Reputation: 49
I have a data.frame that looks like this:
GROUP | YEAR | VAL
A | 2007 | 10
A | 2007 | 11
A | 2007 | NA
A | 2008 | 13
B | 2006 | NA
B | 2006 | 5
B | 2006 | 6
So each group may have different years. I want to replace those NAs with the mean of the respective group in the respective year. For example, for the NA in row 3, it will be replaced by the mean of group A in year 2007.
I can do this using a for loop, but unfortunately my professor has this hate for "for" loop, so I'm trying to find another way. I tried using a function like this:
imputeMean(group,year)
, it takes the group and year to calculate the mean, then mutate the data.frame. I then apply this function on a data.frame of group and year to be replaced.
Unfortunately, R does not have pass-by-reference, which means I can't modify the original data.frame directly in the imputeMean()
function.
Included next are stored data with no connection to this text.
/-- The diagnostics of one bridge begin: hold-off request, cell identity and supplies (Table 9.8). -/
def State.startBridge (s : State) (k : Nat) (p : Precheck) : State :=
  let cs := cellsOfBridge p.bridge
  let s := s.modAx k fun a => { a with precheck := some { p with startedAt := s.now } }
  let s := s.holdOff 6 (bitsOf 13 (tget s.cellar.causes 0 6) ++ cs)
  match cs.find? (fun g => !(s.cell g).linkUp), cs.find? (fun g => (s.chan (loCh g)).uv) with
  | some g, _ => s.preFail k 1 0x0106 g ("G" ++ dec g ++ "/LINK")
  | none, some g => s.preFail k 1 0x0105 (loCh g) (chanPath (loCh g))
  | none, none => s

/-- Links whose chopper steps a precheck that still runs has run. -/
def State.linksRun (s : State) : List Nat :=
  (upto 4).flatMap fun j => ((s.ax j).precheck.map Precheck.linksDone).getD []

/-- The off-state diagnostics of an axis, by command or without one (R307, R397). -/
def State.beginDiag (s : State) (k : Nat) (emg : Bool) : State :=
  let s := s.modAx k fun a => { a with emgDiag := false }
  match s.bridgesOf k with
  | [] => s.raiseOn 0x0205 k k "CTL/HEARTH" true true
  | b :: rest =>
    match s.configFault k with
    | some (code, path) =>
      let s := s.modAx k fun a => { a with precheck := some { bridge := b, rest := rest, startedAt := s.now, emergency := emg } }
      s.raiseOn code k k path true true
    | none => s.startBridge k { bridge := b, rest := rest, linksSkip := s.linksRun, emergency := emg }

/-- The next step of a diagnostic, with its test current. -/
def State.preStep (s : State) (k : Nat) (f : Precheck → Precheck) : State :=
  match (s.ax k).precheck with
  | none => s
  | some p =>
    ((s.testCurrent p false).testCurrent (f p) true).modAx k fun a => { a with precheck := some (f p) }

/-- Channel under test: the six channels in the order of R397. -/
def Precheck.channel (p : Precheck) : Nat := 6 * p.bridge + p.item

/-- A step of Table 9.8 has had its time: the anchor plus so many ms. -/
def Precheck.due (p : Precheck) (now ms : Nat) : Bool := decide (p.startedAt + ms * 1000000 ≤ now)

/-- PRECHECK_PUMP_DEADLINE: at 100 ms every BOOT_V has reached BOOT_WARN. -/
def precheckPumpDeadline (k : Nat) (s : State) : State :=
  match (s.ax k).precheck with
  | none => s
  | some p =>
    if p.step ≠ .pump ∨ ¬ p.due s.now 100 then s
    else
      match (cellsOfBridge p.bridge).find? (fun g => decide (s.par P.bootV g < s.gp g P.bootWarn)) with
      | some g => s.preFail k 2 0x0102 p.bridge (chanPath (hiCh g))
      | none => s.preStep k fun p => { p with step := .gateLoop, item := 0 }

/-- Result of a gate loop test (R398): reached OFF_THRESH − 0.5 V, after how many ns, and the rise in mV in 20 µs. -/
def gateLoopCode (reached : Bool) (ns mv : Nat) : Option Nat :=
  if reached && decide (ns ≤ 5000) then some 0x0107 else if mv < 10 then some 0x0108 else none

/-- GATE_LOOP_TEST (R398). -/
def gateLoopTest (k : Nat) (reached : Bool) (ns mv : Nat) (s : State) : State :=
  match (s.ax k).precheck with
  | none => s
  | some p =>
    if p.step ≠ .gateLoop ∨ ¬ p.due s.now (101 + p.item) then s
    else
      match gateLoopCode reached ns mv with
      | some code => s.preFail k 3 code p.channel (chanPath p.channel)
      | none => s.preStep k fun p => if p.item = 5 then { p with step := .desat, item := 0 } else { p with item := p.item + 1 }

/-- LINK_V of a bridge's link is below the 50 V of R399 and R400. -/
def State.linkLow (s : State) (b : Nat) : Bool := decide (s.par P.linkV (s.parN P.brLink b) < 5000)

/-- DESAT_TEST (R399): the comparator trips on the internal level; a high channel's sense pin rises in 50 µs. -/
def desatTest (k : Nat) (trips rises : Bool) (s : State) : State :=
  match (s.ax k).precheck with
  | none => s
  | some p =>
    if p.step ≠ .desat ∨ ¬ p.due s.now (107 + p.item) then s
    else
      let high := decide (p.item % 2 = 0)
      let skip := high && s.linkLow p.bridge
      if ¬ trips ∨ (high ∧ ¬ skip ∧ ¬ rises) then s.preFail k 4 0x0109 p.channel (chanPath p.channel)
      else s.preStep k fun p =>
        let p := if skip then { p with bits := (withBit p.bits 0 true).toNat } else p
        if p.item = 5 then { p with step := .phase, item := 0 } else { p with item := p.item + 1 }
Is there anyway to calculate filter a data.frame, calculate the group mean with respect to year, and replace the NA value with this mean, without the use of loop?
Upvotes: 1
Views: 48
Reputation: 28945
Another dplyr
solution:
library(dplyr)
df1 %>%
group_by(GROUP, YEAR) %>%
mutate_at(vars(VAL) , list(~ifelse(is.na(.), mean(., na.rm = TRUE),.)))
# GROUP YEAR VAL
# 1 A 2007 10
# 2 A 2007 11
# 3 A 2007 10.5
# 4 A 2008 13
# 5 B 2006 5.5
# 6 B 2006 5
# 7 B 2006 6
Upvotes: 1
Reputation: 887163
We can use na.aggregate
after grouping by 'GROUP', 'YEAR'
library(dplyr)
library(zoo)
df1 %>%
group_by(GROUP, YEAR) %>%
mutate(VAL = na.aggregate(VAL))
Upvotes: 1